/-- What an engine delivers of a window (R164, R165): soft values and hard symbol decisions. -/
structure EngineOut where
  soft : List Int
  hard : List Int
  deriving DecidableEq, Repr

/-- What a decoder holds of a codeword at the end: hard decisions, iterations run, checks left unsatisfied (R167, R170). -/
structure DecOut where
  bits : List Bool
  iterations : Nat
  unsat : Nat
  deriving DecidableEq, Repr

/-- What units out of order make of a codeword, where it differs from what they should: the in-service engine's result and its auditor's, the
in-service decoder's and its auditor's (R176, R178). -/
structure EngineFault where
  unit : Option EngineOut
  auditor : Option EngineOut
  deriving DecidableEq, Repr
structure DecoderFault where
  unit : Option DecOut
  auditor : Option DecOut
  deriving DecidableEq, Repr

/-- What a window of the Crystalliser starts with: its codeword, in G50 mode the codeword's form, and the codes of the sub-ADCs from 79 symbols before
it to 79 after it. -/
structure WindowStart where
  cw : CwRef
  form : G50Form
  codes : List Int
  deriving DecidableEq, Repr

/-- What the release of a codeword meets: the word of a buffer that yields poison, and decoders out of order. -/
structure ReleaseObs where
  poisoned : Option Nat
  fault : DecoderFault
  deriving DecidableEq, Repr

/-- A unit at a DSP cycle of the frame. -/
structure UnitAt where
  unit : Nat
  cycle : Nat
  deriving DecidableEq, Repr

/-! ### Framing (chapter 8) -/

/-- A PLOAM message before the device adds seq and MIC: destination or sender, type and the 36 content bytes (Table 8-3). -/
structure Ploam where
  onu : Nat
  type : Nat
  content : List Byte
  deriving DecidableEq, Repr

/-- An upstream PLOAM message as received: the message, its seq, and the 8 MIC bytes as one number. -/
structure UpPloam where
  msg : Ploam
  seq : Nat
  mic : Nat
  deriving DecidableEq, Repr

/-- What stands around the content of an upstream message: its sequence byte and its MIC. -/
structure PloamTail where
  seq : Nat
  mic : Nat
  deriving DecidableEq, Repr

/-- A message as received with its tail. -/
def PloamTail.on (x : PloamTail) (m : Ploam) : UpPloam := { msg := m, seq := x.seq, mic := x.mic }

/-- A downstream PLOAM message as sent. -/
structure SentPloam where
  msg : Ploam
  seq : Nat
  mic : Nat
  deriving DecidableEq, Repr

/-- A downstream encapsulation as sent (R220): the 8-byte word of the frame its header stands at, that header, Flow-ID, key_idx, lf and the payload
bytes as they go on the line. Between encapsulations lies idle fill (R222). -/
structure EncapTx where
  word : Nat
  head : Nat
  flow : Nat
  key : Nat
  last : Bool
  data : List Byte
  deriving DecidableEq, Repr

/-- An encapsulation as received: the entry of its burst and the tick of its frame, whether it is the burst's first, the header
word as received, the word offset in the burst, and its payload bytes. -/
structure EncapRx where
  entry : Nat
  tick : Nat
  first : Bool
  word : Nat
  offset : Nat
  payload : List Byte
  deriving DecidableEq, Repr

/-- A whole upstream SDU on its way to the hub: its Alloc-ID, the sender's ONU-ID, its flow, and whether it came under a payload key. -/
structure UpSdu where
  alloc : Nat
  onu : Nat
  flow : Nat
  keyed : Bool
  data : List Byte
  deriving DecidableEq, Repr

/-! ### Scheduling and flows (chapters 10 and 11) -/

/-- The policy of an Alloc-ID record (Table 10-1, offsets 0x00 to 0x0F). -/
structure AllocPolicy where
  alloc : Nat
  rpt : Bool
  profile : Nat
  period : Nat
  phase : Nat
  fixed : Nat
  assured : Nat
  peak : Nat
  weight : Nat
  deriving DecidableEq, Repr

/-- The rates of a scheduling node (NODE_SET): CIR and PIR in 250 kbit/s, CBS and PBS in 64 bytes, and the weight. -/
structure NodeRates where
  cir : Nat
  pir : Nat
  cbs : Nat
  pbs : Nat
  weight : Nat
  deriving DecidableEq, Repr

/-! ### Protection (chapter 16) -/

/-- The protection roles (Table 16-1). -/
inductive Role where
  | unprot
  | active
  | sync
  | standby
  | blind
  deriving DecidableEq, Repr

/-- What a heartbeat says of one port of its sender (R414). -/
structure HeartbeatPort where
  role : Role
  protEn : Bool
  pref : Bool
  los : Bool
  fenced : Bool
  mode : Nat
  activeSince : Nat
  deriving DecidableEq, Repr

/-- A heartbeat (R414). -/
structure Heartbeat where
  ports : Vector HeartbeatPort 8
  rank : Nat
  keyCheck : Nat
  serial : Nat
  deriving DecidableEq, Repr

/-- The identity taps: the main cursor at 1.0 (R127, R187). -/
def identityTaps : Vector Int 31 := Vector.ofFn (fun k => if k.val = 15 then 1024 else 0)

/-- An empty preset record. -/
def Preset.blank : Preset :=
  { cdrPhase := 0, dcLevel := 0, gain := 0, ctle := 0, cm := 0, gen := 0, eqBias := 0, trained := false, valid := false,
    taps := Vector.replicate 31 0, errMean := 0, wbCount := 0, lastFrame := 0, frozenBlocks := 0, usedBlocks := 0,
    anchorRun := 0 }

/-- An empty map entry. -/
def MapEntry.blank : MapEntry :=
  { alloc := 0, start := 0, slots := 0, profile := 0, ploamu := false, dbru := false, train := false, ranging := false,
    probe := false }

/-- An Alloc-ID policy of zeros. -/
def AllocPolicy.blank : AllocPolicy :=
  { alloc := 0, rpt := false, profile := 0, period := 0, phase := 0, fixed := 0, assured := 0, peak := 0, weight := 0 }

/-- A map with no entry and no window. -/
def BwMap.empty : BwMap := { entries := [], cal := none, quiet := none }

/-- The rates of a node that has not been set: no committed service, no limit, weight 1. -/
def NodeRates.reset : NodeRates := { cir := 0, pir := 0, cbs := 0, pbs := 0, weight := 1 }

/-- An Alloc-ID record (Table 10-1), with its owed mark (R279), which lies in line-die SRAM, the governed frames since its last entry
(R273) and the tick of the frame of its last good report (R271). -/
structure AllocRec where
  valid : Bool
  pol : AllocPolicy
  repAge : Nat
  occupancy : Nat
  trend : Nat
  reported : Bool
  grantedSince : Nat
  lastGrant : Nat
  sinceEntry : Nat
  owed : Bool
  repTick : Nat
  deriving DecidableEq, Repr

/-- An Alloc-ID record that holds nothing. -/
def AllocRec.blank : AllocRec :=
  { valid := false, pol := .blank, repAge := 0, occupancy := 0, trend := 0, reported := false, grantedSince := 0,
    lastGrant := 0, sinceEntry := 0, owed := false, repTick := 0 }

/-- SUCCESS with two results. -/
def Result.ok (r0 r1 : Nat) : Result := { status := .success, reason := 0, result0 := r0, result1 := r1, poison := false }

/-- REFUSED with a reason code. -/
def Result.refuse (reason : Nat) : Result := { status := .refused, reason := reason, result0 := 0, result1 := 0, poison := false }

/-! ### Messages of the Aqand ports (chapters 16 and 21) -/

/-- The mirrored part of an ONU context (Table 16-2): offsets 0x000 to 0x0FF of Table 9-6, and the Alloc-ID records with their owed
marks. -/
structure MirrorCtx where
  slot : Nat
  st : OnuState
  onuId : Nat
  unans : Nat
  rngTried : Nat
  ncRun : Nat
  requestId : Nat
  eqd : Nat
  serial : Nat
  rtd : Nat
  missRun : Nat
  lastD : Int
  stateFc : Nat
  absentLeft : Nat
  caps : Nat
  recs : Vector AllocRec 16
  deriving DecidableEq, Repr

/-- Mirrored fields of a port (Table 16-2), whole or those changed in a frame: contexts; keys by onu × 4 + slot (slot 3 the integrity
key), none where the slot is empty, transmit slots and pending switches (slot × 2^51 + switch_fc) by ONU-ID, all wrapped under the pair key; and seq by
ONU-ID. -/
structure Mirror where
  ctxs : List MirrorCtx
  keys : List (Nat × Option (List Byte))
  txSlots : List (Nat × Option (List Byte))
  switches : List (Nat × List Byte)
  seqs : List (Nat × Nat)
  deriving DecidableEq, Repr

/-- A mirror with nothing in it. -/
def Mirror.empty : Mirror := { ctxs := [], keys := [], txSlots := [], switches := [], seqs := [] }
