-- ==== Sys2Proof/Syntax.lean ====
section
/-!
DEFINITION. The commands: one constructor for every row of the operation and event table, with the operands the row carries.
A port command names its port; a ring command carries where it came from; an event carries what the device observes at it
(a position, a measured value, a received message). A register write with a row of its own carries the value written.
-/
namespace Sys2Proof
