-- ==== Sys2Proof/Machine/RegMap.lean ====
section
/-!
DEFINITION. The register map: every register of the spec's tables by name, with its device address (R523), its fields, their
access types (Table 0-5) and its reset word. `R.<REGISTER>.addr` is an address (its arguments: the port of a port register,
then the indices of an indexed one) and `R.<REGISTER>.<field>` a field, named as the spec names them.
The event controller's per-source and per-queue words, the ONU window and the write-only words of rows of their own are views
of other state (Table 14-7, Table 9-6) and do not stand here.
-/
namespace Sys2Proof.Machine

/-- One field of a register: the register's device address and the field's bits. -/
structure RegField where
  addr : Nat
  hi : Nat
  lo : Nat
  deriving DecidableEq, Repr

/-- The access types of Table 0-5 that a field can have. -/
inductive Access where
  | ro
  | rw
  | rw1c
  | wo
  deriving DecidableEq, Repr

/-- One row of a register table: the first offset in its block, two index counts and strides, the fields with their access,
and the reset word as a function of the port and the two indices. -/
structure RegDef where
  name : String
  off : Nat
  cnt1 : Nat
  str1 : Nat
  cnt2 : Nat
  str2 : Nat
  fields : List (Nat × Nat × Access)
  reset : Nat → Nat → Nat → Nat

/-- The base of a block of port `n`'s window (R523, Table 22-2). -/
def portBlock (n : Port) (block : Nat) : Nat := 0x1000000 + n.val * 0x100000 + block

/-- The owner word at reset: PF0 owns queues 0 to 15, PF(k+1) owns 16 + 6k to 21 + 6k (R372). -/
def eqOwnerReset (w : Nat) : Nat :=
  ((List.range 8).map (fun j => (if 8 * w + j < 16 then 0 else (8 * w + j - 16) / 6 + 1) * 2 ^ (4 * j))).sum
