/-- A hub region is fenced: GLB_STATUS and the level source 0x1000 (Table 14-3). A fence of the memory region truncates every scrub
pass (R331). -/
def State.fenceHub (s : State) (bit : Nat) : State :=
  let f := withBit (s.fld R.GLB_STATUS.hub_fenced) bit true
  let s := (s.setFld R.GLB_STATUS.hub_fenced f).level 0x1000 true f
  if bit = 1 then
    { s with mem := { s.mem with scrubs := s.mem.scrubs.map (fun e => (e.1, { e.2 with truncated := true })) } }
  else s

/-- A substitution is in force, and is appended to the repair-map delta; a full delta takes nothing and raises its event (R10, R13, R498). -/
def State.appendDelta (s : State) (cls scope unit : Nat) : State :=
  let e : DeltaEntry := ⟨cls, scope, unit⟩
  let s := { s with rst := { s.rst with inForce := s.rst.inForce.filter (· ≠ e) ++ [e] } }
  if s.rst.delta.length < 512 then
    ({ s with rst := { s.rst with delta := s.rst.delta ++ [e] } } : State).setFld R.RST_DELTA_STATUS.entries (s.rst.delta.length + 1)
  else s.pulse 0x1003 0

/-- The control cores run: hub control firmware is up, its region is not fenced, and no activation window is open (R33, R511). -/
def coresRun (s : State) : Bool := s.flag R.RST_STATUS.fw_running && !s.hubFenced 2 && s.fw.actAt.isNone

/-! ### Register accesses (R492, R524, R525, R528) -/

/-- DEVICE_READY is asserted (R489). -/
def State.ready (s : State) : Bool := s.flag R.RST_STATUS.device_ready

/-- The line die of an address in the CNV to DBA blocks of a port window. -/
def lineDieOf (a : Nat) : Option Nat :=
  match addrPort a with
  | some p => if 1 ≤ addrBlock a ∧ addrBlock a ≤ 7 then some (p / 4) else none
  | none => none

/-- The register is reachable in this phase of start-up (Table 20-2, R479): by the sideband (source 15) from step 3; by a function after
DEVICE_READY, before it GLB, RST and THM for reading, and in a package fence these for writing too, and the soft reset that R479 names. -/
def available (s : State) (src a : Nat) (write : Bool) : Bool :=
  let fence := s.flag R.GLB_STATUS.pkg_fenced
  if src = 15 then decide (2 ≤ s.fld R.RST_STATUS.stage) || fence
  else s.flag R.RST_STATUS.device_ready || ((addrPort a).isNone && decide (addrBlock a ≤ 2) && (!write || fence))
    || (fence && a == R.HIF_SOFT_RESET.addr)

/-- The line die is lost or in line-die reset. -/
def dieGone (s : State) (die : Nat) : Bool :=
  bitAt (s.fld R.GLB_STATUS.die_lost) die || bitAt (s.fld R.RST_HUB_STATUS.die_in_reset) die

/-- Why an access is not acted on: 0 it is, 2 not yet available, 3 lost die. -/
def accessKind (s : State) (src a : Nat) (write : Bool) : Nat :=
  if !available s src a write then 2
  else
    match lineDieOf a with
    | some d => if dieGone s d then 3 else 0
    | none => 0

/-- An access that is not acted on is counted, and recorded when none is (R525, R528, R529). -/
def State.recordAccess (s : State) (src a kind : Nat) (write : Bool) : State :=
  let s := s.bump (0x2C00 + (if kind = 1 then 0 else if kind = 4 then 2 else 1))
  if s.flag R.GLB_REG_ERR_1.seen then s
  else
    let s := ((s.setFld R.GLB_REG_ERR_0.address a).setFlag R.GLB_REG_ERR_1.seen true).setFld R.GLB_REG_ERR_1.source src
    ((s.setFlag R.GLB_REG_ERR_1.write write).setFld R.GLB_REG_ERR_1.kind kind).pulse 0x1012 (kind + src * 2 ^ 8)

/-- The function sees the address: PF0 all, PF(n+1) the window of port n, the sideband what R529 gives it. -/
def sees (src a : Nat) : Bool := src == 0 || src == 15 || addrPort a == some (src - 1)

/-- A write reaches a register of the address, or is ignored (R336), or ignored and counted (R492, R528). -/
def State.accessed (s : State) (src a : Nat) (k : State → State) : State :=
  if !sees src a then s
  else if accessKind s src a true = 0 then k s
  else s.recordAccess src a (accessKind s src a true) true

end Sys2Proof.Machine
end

* [WORK TASK]:
Which lines above carry the string "accessKind"? Copy those lines.

* [EXERCISE OUTPUT]:
def accessKind (s : State) (src a : Nat) (write : Bool) : Nat :=
  else if accessKind s src a true = 0 then k s
  else s.recordAccess src a (accessKind s src a true) true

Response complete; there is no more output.